**Given data**

──────────────────────────────

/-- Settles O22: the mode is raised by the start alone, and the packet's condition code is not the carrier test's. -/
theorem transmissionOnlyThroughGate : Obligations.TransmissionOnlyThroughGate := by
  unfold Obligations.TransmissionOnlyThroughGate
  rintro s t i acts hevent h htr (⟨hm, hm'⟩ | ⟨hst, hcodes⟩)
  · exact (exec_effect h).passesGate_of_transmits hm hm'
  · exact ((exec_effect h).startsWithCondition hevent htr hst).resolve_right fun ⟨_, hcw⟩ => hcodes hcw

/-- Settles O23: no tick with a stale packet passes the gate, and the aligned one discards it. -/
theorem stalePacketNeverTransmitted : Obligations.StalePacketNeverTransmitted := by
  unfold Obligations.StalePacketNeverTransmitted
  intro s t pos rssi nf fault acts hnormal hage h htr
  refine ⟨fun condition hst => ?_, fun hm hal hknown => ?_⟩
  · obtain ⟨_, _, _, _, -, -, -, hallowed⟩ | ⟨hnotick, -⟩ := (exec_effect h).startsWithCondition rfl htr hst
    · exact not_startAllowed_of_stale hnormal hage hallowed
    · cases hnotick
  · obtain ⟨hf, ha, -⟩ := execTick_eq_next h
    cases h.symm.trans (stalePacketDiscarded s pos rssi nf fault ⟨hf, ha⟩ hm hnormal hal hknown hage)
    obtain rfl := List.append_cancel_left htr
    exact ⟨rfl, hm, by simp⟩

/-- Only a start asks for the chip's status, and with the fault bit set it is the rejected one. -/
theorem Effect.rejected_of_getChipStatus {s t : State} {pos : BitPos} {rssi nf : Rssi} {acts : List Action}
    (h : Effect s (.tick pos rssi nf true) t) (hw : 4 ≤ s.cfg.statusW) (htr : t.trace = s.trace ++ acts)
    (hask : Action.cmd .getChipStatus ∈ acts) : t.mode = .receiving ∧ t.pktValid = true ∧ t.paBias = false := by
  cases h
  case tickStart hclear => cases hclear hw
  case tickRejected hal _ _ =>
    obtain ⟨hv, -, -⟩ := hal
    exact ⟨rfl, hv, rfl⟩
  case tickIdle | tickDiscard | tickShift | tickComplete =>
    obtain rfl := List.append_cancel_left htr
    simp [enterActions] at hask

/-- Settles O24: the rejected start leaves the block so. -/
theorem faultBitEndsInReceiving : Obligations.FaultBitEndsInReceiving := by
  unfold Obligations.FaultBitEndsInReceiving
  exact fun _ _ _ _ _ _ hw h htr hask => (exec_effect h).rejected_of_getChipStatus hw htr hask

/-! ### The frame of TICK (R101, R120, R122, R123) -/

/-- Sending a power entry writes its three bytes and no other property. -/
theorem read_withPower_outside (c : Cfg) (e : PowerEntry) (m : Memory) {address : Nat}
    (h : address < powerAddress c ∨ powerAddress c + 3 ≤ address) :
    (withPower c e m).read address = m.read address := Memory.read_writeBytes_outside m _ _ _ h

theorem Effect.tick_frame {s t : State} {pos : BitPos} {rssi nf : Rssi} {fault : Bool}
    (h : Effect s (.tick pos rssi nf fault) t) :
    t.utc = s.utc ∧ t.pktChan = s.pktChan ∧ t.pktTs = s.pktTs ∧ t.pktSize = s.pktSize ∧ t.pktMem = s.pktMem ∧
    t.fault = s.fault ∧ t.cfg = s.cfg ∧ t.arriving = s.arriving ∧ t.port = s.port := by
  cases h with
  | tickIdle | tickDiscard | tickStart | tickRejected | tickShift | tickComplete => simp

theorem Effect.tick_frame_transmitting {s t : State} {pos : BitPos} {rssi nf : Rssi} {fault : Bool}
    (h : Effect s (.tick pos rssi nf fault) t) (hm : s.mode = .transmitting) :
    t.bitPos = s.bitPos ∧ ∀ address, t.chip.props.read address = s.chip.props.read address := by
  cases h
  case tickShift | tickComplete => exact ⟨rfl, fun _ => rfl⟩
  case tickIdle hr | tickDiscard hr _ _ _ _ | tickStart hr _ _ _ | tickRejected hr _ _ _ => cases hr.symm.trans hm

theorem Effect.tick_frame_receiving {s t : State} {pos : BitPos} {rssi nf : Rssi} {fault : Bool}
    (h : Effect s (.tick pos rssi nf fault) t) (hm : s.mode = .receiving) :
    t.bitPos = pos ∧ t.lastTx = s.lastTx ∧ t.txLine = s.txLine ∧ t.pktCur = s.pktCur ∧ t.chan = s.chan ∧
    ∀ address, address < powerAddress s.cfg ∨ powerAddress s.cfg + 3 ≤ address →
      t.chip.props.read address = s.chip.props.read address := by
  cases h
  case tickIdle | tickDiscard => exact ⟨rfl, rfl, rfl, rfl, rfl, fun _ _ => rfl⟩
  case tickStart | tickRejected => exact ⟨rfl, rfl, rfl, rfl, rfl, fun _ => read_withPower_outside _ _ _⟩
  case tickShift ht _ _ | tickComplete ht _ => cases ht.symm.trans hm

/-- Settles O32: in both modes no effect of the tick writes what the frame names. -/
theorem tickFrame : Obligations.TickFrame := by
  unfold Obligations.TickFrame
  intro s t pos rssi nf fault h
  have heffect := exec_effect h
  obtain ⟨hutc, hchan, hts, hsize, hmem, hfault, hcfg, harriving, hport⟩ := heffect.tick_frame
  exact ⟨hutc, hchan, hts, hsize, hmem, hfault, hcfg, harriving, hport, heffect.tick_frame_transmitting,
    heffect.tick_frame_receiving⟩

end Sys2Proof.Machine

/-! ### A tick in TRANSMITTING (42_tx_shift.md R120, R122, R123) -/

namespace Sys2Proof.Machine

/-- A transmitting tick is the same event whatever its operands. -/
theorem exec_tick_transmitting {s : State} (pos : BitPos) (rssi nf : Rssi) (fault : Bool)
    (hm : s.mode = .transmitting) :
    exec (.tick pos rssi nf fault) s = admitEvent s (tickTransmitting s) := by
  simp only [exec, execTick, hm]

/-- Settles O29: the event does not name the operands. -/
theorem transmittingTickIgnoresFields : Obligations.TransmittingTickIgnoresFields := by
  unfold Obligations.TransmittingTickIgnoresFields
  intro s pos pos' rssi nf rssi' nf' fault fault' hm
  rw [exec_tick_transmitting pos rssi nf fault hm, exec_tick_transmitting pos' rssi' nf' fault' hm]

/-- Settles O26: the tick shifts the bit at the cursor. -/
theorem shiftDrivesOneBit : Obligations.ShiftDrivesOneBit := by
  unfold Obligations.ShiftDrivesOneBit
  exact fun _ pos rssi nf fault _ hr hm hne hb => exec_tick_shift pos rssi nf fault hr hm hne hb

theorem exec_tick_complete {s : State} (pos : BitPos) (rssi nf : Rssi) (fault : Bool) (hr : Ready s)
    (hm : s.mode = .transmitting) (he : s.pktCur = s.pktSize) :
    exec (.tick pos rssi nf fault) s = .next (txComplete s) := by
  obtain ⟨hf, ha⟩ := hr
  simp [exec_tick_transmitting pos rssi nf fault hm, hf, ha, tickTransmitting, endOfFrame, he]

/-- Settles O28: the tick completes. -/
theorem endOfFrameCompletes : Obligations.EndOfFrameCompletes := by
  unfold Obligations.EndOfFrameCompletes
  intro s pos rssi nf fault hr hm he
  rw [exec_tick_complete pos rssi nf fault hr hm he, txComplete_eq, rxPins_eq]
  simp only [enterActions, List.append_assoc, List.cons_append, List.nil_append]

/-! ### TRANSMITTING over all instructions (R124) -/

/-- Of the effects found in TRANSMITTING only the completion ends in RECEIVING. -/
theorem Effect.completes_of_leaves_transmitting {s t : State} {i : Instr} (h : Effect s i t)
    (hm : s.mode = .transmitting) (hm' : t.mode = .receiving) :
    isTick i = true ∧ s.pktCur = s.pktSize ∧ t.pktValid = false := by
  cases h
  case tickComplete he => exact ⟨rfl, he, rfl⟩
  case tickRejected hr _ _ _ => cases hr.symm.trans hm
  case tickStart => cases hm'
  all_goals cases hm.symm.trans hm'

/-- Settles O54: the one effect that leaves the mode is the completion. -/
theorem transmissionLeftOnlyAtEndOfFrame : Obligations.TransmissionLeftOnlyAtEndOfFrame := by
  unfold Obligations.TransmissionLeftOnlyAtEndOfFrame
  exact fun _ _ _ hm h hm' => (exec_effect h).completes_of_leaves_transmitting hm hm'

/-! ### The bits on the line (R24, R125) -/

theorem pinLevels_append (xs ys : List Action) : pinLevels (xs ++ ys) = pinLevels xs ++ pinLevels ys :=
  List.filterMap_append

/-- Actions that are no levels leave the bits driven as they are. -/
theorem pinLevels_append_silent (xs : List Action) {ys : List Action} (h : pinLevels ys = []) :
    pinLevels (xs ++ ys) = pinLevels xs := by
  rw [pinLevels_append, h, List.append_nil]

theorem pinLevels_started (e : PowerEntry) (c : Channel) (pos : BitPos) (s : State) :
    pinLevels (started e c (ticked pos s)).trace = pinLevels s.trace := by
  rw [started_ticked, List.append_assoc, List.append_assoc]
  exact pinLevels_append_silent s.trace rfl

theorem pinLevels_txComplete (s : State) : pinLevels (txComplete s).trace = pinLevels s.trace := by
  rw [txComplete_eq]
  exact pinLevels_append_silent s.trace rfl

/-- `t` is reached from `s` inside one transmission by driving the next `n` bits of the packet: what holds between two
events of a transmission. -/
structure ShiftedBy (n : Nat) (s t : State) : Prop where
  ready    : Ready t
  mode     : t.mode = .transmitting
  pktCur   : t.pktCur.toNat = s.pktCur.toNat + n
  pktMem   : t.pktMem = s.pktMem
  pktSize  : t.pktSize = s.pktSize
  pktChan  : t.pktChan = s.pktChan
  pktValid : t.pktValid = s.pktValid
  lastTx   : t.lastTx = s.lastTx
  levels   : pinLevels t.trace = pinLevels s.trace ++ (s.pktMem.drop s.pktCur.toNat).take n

──────────────────────────────

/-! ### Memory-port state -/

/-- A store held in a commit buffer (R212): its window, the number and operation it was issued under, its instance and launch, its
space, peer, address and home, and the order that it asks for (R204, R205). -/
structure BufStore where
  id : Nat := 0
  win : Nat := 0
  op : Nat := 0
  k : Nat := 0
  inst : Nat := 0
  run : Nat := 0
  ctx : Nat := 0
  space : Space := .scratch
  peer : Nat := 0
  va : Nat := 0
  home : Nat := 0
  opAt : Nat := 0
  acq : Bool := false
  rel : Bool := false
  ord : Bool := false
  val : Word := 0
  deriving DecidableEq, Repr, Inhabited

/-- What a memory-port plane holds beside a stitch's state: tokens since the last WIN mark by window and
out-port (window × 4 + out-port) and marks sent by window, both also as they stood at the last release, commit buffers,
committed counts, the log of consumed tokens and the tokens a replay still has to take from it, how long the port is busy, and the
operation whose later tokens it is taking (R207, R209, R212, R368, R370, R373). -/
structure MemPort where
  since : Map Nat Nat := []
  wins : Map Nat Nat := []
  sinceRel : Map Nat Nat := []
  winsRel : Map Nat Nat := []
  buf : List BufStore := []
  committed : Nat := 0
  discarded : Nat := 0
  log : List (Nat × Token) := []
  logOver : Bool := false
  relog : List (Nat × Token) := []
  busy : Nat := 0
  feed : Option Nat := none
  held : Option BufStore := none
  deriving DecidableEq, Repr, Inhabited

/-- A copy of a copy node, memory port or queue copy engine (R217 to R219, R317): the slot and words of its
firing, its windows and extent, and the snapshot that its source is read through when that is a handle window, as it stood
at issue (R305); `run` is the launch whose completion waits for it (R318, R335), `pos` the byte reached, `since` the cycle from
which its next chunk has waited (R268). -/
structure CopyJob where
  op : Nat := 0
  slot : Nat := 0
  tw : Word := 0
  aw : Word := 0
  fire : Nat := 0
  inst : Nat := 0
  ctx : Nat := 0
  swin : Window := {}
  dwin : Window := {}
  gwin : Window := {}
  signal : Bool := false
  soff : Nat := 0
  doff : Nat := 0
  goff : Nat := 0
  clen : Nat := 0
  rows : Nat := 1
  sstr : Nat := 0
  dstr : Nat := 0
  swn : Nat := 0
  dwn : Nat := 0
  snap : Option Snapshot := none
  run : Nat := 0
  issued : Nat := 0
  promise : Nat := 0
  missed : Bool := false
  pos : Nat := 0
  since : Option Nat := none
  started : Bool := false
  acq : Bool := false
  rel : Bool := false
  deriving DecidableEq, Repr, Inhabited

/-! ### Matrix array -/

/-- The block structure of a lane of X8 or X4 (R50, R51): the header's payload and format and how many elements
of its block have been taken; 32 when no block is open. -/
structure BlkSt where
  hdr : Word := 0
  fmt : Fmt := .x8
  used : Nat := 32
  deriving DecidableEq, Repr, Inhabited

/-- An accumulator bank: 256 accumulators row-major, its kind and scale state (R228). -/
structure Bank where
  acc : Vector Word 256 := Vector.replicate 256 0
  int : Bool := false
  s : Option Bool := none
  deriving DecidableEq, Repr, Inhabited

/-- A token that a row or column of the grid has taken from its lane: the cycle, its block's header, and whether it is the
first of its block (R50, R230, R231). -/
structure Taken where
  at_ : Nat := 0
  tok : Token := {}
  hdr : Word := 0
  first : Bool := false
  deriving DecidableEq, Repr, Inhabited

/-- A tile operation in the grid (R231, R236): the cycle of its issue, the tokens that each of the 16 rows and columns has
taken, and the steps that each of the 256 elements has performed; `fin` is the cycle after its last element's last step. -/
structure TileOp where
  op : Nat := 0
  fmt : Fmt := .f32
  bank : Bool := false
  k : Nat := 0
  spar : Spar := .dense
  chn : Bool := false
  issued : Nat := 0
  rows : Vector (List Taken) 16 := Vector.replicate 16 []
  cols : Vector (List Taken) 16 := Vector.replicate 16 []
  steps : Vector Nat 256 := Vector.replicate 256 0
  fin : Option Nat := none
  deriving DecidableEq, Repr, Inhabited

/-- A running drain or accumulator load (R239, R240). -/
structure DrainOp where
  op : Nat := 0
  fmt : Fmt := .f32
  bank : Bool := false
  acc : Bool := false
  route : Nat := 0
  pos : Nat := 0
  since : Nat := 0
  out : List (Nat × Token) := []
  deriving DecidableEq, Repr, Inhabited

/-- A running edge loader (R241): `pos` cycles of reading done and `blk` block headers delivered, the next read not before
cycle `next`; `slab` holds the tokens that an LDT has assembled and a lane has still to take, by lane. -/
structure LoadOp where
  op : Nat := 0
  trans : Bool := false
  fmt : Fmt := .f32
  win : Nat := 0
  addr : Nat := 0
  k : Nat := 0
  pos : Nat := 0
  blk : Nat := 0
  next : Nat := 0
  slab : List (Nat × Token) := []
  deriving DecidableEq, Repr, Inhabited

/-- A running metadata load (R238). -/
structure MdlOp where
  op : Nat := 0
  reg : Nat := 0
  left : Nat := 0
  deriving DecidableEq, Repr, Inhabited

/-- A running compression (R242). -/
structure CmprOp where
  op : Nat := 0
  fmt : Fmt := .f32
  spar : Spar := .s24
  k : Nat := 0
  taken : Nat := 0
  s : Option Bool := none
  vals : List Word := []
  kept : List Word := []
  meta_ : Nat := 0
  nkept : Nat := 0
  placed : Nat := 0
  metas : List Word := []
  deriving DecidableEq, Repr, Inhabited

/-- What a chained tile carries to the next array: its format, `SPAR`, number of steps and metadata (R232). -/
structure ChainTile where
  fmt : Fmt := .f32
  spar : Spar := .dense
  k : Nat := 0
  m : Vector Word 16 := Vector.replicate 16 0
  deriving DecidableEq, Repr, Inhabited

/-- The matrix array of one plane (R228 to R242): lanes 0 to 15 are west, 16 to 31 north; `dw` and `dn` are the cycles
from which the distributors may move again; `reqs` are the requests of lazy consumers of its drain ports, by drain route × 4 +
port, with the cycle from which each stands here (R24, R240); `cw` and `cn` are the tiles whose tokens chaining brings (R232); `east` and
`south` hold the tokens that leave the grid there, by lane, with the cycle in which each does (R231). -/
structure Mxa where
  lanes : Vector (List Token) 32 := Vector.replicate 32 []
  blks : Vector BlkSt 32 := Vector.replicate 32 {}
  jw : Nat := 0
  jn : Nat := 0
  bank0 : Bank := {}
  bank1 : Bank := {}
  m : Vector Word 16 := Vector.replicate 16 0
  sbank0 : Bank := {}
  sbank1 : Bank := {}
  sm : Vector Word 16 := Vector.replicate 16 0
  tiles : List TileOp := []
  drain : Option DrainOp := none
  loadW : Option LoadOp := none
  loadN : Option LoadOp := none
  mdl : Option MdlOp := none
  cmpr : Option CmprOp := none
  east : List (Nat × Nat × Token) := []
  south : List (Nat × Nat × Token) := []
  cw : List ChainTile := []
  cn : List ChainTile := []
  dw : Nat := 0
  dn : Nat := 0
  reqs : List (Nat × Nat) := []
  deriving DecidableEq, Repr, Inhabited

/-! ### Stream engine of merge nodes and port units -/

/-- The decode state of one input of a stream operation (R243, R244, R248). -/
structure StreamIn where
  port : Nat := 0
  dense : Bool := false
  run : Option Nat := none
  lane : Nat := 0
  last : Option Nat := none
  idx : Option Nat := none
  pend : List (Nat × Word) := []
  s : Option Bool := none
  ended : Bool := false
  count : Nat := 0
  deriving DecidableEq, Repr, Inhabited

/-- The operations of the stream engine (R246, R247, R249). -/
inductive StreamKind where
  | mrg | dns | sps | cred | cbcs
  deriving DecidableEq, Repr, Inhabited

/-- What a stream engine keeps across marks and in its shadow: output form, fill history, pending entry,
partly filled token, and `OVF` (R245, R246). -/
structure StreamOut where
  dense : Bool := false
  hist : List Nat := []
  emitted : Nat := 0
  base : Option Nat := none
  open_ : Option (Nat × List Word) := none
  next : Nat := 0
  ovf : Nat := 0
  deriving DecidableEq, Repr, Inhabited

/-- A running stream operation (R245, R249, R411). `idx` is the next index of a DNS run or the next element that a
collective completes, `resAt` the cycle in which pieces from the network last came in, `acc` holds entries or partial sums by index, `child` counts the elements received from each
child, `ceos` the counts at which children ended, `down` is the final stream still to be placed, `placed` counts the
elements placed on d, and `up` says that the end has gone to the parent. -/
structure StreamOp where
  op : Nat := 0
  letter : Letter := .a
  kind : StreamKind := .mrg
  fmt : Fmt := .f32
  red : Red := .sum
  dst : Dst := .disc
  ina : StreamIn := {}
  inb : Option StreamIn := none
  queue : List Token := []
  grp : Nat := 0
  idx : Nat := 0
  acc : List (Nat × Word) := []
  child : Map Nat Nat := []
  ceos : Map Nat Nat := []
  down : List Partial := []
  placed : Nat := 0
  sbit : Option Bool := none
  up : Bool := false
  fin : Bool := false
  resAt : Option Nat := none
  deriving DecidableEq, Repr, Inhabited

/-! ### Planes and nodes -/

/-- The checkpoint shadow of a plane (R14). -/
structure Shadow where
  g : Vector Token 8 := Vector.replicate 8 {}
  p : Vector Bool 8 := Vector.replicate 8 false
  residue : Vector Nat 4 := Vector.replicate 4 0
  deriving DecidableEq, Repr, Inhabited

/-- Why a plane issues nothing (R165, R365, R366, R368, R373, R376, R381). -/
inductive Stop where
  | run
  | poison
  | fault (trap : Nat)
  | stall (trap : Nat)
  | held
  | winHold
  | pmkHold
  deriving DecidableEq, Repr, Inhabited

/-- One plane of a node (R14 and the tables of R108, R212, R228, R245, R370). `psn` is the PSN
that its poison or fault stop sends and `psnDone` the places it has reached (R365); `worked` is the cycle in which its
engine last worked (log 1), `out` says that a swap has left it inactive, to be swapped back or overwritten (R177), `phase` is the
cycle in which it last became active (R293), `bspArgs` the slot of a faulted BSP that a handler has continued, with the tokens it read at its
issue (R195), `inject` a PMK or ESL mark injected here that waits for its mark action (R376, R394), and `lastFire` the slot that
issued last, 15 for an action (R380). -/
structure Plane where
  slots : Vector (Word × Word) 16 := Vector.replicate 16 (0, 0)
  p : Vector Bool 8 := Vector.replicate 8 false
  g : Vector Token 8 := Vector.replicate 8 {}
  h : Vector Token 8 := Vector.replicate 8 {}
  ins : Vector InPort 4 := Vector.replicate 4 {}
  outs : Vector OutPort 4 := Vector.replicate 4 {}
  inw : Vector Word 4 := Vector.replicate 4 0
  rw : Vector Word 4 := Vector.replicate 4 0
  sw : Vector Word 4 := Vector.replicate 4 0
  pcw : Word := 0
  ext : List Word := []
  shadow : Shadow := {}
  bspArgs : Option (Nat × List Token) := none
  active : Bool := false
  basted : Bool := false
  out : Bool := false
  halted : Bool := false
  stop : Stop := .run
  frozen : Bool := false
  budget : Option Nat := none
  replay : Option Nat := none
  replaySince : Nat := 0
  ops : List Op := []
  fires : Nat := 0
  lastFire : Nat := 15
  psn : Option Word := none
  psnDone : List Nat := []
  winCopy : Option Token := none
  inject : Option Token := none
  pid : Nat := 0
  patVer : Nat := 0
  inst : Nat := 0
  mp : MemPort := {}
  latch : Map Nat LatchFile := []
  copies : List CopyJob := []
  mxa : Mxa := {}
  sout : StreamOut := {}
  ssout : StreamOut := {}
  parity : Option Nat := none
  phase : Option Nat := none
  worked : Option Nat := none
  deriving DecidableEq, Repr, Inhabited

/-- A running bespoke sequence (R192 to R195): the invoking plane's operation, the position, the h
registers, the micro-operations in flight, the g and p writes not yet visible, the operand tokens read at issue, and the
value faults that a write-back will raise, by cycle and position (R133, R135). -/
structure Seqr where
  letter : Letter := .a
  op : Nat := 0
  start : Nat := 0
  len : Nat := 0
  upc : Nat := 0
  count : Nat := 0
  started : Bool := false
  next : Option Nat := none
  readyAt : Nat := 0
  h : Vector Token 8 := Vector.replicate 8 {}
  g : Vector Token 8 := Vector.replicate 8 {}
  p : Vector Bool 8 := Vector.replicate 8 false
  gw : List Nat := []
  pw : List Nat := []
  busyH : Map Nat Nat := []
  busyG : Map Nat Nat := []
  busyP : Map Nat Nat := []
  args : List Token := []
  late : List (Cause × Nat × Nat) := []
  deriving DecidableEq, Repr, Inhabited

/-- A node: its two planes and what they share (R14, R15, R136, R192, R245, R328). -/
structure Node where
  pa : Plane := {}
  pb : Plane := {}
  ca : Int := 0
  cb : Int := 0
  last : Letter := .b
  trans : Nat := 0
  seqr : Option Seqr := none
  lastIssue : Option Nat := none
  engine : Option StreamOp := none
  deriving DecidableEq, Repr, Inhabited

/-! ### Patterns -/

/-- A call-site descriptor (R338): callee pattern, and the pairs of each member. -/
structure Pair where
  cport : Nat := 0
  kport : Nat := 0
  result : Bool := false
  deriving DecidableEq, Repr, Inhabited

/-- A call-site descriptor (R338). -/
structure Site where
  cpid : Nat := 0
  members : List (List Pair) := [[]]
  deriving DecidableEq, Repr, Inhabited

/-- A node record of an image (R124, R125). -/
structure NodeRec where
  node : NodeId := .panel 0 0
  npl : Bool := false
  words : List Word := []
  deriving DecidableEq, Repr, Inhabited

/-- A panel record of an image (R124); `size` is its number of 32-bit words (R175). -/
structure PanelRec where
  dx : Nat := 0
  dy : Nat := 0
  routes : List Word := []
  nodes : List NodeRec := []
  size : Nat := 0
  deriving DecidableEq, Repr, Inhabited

──────────────────────────────

**Try it**
Take the records above and return, word for word, only the lines that fall from the line with "case tickShift |" to the line with "intro s t pos rssi nf fault h", both of them included.

**Worked solution**
  case tickShift | tickComplete => exact ⟨rfl, fun _ => rfl⟩
  case tickIdle hr | tickDiscard hr _ _ _ _ | tickStart hr _ _ _ | tickRejected hr _ _ _ => cases hr.symm.trans hm

theorem Effect.tick_frame_receiving {s t : State} {pos : BitPos} {rssi nf : Rssi} {fault : Bool}
    (h : Effect s (.tick pos rssi nf fault) t) (hm : s.mode = .receiving) :
    t.bitPos = pos ∧ t.lastTx = s.lastTx ∧ t.txLine = s.txLine ∧ t.pktCur = s.pktCur ∧ t.chan = s.chan ∧
    ∀ address, address < powerAddress s.cfg ∨ powerAddress s.cfg + 3 ≤ address →
      t.chip.props.read address = s.chip.props.read address := by
  cases h
  case tickIdle | tickDiscard => exact ⟨rfl, rfl, rfl, rfl, rfl, fun _ _ => rfl⟩
  case tickStart | tickRejected => exact ⟨rfl, rfl, rfl, rfl, rfl, fun _ => read_withPower_outside _ _ _⟩
  case tickShift ht _ _ | tickComplete ht _ => cases ht.symm.trans hm

/-- Settles O32: in both modes no effect of the tick writes what the frame names. -/
theorem tickFrame : Obligations.TickFrame := by
  unfold Obligations.TickFrame
  intro s t pos rssi nf fault h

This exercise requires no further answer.